Ileal mRNA levels of pro- and anti-apoptotic genes. Gene expression of pro-apoptotic Bax and Bad and anti-apoptotic Bcl-2, Bcl-w, and Bcl-xL was evaluated in the ileum using RT Real-time PCR. Pro-apoptotic Bax mRNA levels were significantly increased in the NEC group compared with DF animals (Fig. 4A; P < 0.01). EGF supplementation markedly decreased Bax mRNA levels compared with animals fed formula alone (Fig. 4A; P < 0.05). Conversely, anti-apoptotic Bcl-2 mRNA levels were significantly decreased in the NEC group compared with DF animals (Fig. 4B; P < 0.01).
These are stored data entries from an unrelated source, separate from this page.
-- ==== Sys2Proof/Laws/PerInstr.lean ====
section
/-!
SUPPORT. Statements made once per instruction: decoding gives back every well-formed instruction from its word (R140, R155).
-/

set_option Elab.async false
set_option linter.unusedSimpArgs false

namespace Sys2Proof

/-! ### The fields of a word laid out by its form (R140) -/

theorem major_formA (m d a b : BitVec 6) (g : BitVec 3) (f : BitVec 5) : major (formA m d a b g f) = m := by
  ext j hj
  change BitVec.getLsbD (BitVec.extractLsb' (n := 6+6+6+6+3+5) 26 6 (m ++ d ++ a ++ b ++ g ++ f)) j = _
  simp only [BitVec.getLsbD_extractLsb', BitVec.getLsbD_append]
  grind

theorem fieldD_formA (m d a b : BitVec 6) (g : BitVec 3) (f : BitVec 5) : fieldD (formA m d a b g f) = d := by
  ext j hj
  change BitVec.getLsbD (BitVec.extractLsb' (n := 6+6+6+6+3+5) 20 6 (m ++ d ++ a ++ b ++ g ++ f)) j = _
  simp only [BitVec.getLsbD_extractLsb', BitVec.getLsbD_append]
  grind

theorem fieldA_formA (m d a b : BitVec 6) (g : BitVec 3) (f : BitVec 5) : fieldA (formA m d a b g f) = a := by
  ext j hj
  change BitVec.getLsbD (BitVec.extractLsb' (n := 6+6+6+6+3+5) 14 6 (m ++ d ++ a ++ b ++ g ++ f)) j = _
  simp only [BitVec.getLsbD_extractLsb', BitVec.getLsbD_append]
  grind

theorem fieldB_formA (m d a b : BitVec 6) (g : BitVec 3) (f : BitVec 5) : fieldB (formA m d a b g f) = b := by
  ext j hj
  change BitVec.getLsbD (BitVec.extractLsb' (n := 6+6+6+6+3+5) 8 6 (m ++ d ++ a ++ b ++ g ++ f)) j = _
  simp only [BitVec.getLsbD_extractLsb', BitVec.getLsbD_append]
  grind

theorem guardA_formA (m d a b : BitVec 6) (g : BitVec 3) (f : BitVec 5) : guardA (formA m d a b g f) = g := by
  ext j hj
  change BitVec.getLsbD (BitVec.extractLsb' (n := 6+6+6+6+3+5) 5 3 (m ++ d ++ a ++ b ++ g ++ f)) j = _
  simp only [BitVec.getLsbD_extractLsb', BitVec.getLsbD_append]
  grind

theorem fnA_formA (m d a b : BitVec 6) (g : BitVec 3) (f : BitVec 5) : fnA (formA m d a b g f) = f := by
  ext j hj
  change BitVec.getLsbD (BitVec.extractLsb' (n := 6+6+6+6+3+5) 0 5 (m ++ d ++ a ++ b ++ g ++ f)) j = _
  simp only [BitVec.getLsbD_extractLsb', BitVec.getLsbD_append]
  grind

theorem major_formB (m d a : BitVec 6) (g f : BitVec 3) (i : BitVec 8) : major (formB m d a g f i) = m := by
  ext j hj
  change BitVec.getLsbD (BitVec.extractLsb' (n := 6+6+6+3+3+8) 26 6 (m ++ d ++ a ++ g ++ f ++ i)) j = _
  simp only [BitVec.getLsbD_extractLsb', BitVec.getLsbD_append]
  grind

theorem fieldD_formB (m d a : BitVec 6) (g f : BitVec 3) (i : BitVec 8) : fieldD (formB m d a g f i) = d := by
  ext j hj
  change BitVec.getLsbD (BitVec.extractLsb' (n := 6+6+6+3+3+8) 20 6 (m ++ d ++ a ++ g ++ f ++ i)) j = _
  simp only [BitVec.getLsbD_extractLsb', BitVec.getLsbD_append]
  grind

theorem fieldA_formB (m d a : BitVec 6) (g f : BitVec 3) (i : BitVec 8) : fieldA (formB m d a g f i) = a := by
  ext j hj
  change BitVec.getLsbD (BitVec.extractLsb' (n := 6+6+6+3+3+8) 14 6 (m ++ d ++ a ++ g ++ f ++ i)) j = _
  simp only [BitVec.getLsbD_extractLsb', BitVec.getLsbD_append]
  grind

theorem guardB_formB (m d a : BitVec 6) (g f : BitVec 3) (i : BitVec 8) : guardB (formB m d a g f i) = g := by
  ext j hj
  change BitVec.getLsbD (BitVec.extractLsb' (n := 6+6+6+3+3+8) 11 3 (m ++ d ++ a ++ g ++ f ++ i)) j = _
  simp only [BitVec.getLsbD_extractLsb', BitVec.getLsbD_append]
  grind

theorem fnB_formB (m d a : BitVec 6) (g f : BitVec 3) (i : BitVec 8) : fnB (formB m d a g f i) = f := by
  ext j hj
  change BitVec.getLsbD (BitVec.extractLsb' (n := 6+6+6+3+3+8) 8 3 (m ++ d ++ a ++ g ++ f ++ i)) j = _
  simp only [BitVec.getLsbD_extractLsb', BitVec.getLsbD_append]
  grind

theorem imm8_formB (m d a : BitVec 6) (g f : BitVec 3) (i : BitVec 8) : imm8 (formB m d a g f i) = i := by
  ext j hj
  change BitVec.getLsbD (BitVec.extractLsb' (n := 6+6+6+3+3+8) 0 8 (m ++ d ++ a ++ g ++ f ++ i)) j = _
  simp only [BitVec.getLsbD_extractLsb', BitVec.getLsbD_append]
  grind

theorem major_formC (m : BitVec 6) (g f : BitVec 3) (x : BitVec 20) : major (formC m g f x) = m := by
  ext j hj
  change BitVec.getLsbD (BitVec.extractLsb' (n := 6+3+3+20) 26 6 (m ++ g ++ f ++ x)) j = _
  simp only [BitVec.getLsbD_extractLsb', BitVec.getLsbD_append]
  grind

theorem guardC_formC (m : BitVec 6) (g f : BitVec 3) (x : BitVec 20) : guardC (formC m g f x) = g := by
  ext j hj
  change BitVec.getLsbD (BitVec.extractLsb' (n := 6+3+3+20) 23 3 (m ++ g ++ f ++ x)) j = _
  simp only [BitVec.getLsbD_extractLsb', BitVec.getLsbD_append]
  grind

theorem fnC_formC (m : BitVec 6) (g f : BitVec 3) (x : BitVec 20) : fnC (formC m g f x) = f := by
  ext j hj
  change BitVec.getLsbD (BitVec.extractLsb' (n := 6+3+3+20) 20 3 (m ++ g ++ f ++ x)) j = _
  simp only [BitVec.getLsbD_extractLsb', BitVec.getLsbD_append]
  grind

theorem offC_formC (m : BitVec 6) (g f : BitVec 3) (x : BitVec 20) : offC (formC m g f x) = x := by
  ext j hj
  change BitVec.getLsbD (BitVec.extractLsb' (n := 6+3+3+20) 0 20 (m ++ g ++ f ++ x)) j = _
  simp only [BitVec.getLsbD_extractLsb', BitVec.getLsbD_append]
  grind

theorem major_formS (m d a : BitVec 6) (c : BitVec 10) (f : BitVec 4) : major (formS m d a c f) = m := by
  ext j hj
  change BitVec.getLsbD (BitVec.extractLsb' (n := 6+6+6+10+4) 26 6 (m ++ d ++ a ++ c ++ f)) j = _
  simp only [BitVec.getLsbD_extractLsb', BitVec.getLsbD_append]
  grind

theorem fieldD_formS (m d a : BitVec 6) (c : BitVec 10) (f : BitVec 4) : fieldD (formS m d a c f) = d := by
  ext j hj
  change BitVec.getLsbD (BitVec.extractLsb' (n := 6+6+6+10+4) 20 6 (m ++ d ++ a ++ c ++ f)) j = _
  simp only [BitVec.getLsbD_extractLsb', BitVec.getLsbD_append]
  grind

theorem fieldA_formS (m d a : BitVec 6) (c : BitVec 10) (f : BitVec 4) : fieldA (formS m d a c f) = a := by
  ext j hj
  change BitVec.getLsbD (BitVec.extractLsb' (n := 6+6+6+10+4) 14 6 (m ++ d ++ a ++ c ++ f)) j = _
  simp only [BitVec.getLsbD_extractLsb', BitVec.getLsbD_append]
  grind

theorem code10_formS (m d a : BitVec 6) (c : BitVec 10) (f : BitVec 4) : code10 (formS m d a c f) = c := by
  ext j hj
  change BitVec.getLsbD (BitVec.extractLsb' (n := 6+6+6+10+4) 4 10 (m ++ d ++ a ++ c ++ f)) j = _
  simp only [BitVec.getLsbD_extractLsb', BitVec.getLsbD_append]
  grind

theorem fnS_formS (m d a : BitVec 6) (c : BitVec 10) (f : BitVec 4) : fnS (formS m d a c f) = f := by
  ext j hj
  change BitVec.getLsbD (BitVec.extractLsb' (n := 6+6+6+10+4) 0 4 (m ++ d ++ a ++ c ++ f)) j = _
  simp only [BitVec.getLsbD_extractLsb', BitVec.getLsbD_append]
  grind

theorem major_formT (m : BitVec 6) (x y z : BitVec 3) (s : BitVec 6) (c : BitVec 7) (f : BitVec 4) : major (formT m x y z s c f) = m := by
  ext j hj
  change BitVec.getLsbD (BitVec.extractLsb' (n := 6+3+3+3+6+7+4) 26 6 (m ++ x ++ y ++ z ++ s ++ c ++ f)) j = _
  simp only [BitVec.getLsbD_extractLsb', BitVec.getLsbD_append]
  grind

theorem fieldTd_formT (m : BitVec 6) (x y z : BitVec 3) (s : BitVec 6) (c : BitVec 7) (f : BitVec 4) : fieldTd (formT m x y z s c f) = x := by
  ext j hj
  change BitVec.getLsbD (BitVec.extractLsb' (n := 6+3+3+3+6+7+4) 23 3 (m ++ x ++ y ++ z ++ s ++ c ++ f)) j = _
  simp only [BitVec.getLsbD_extractLsb', BitVec.getLsbD_append]
  grind

theorem fieldTa_formT (m : BitVec 6) (x y z : BitVec 3) (s : BitVec 6) (c : BitVec 7) (f : BitVec 4) : fieldTa (formT m x y z s c f) = y := by
  ext j hj
  change BitVec.getLsbD (BitVec.extractLsb' (n := 6+3+3+3+6+7+4) 20 3 (m ++ x ++ y ++ z ++ s ++ c ++ f)) j = _
  simp only [BitVec.getLsbD_extractLsb', BitVec.getLsbD_append]
  grind

theorem fieldTb_formT (m : BitVec 6) (x y z : BitVec 3) (s : BitVec 6) (c : BitVec 7) (f : BitVec 4) : fieldTb (formT m x y z s c f) = z := by
  ext j hj
  change BitVec.getLsbD (BitVec.extractLsb' (n := 6+3+3+3+6+7+4) 17 3 (m ++ x ++ y ++ z ++ s ++ c ++ f)) j = _
  simp only [BitVec.getLsbD_extractLsb', BitVec.getLsbD_append]
  grind

theorem fieldTs_formT (m : BitVec 6) (x y z : BitVec 3) (s : BitVec 6) (c : BitVec 7) (f : BitVec 4) : fieldTs (formT m x y z s c f) = s := by
  ext j hj
  change BitVec.getLsbD (BitVec.extractLsb' (n := 6+3+3+3+6+7+4) 11 6 (m ++ x ++ y ++ z ++ s ++ c ++ f)) j = _
  simp only [BitVec.getLsbD_extractLsb', BitVec.getLsbD_append]
  grind

theorem fieldCtl_formT (m : BitVec 6) (x y z : BitVec 3) (s : BitVec 6) (c : BitVec 7) (f : BitVec 4) : fieldCtl (formT m x y z s c f) = c := by
  ext j hj
  change BitVec.getLsbD (BitVec.extractLsb' (n := 6+3+3+3+6+7+4) 4 7 (m ++ x ++ y ++ z ++ s ++ c ++ f)) j = _
  simp only [BitVec.getLsbD_extractLsb', BitVec.getLsbD_append]
  grind

theorem fnS_formT (m : BitVec 6) (x y z : BitVec 3) (s : BitVec 6) (c : BitVec 7) (f : BitVec 4) : fnS (formT m x y z s c f) = f := by
  ext j hj
  change BitVec.getLsbD (BitVec.extractLsb' (n := 6+3+3+3+6+7+4) 0 4 (m ++ x ++ y ++ z ++ s ++ c ++ f)) j = _
  simp only [BitVec.getLsbD_extractLsb', BitVec.getLsbD_append]
  grind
Supplementation of formula with EGF significantly increased Bcl-2 mRNA levels compared with NEC (P < 0.05) but still remained markedly lower than DF animals (Fig. 4B; P < 0.01). There were no statistically significant differences in Bad, Bcl-xL, and Bcl-w expression between NEC and NEC+EGF groups (results not shown). To determine if there is a shift in the balance of apoptotic genes that favor cell survival in EGF-supplemented animals, the ratio of Bax to Bcl-2 levels was evaluated (Table 2). The Bax-to-Bcl-2 ratio was markedly increased in the NEC group compared with DF animals. Supplementation with EGF decreased the ratio compared with animals given formula alone.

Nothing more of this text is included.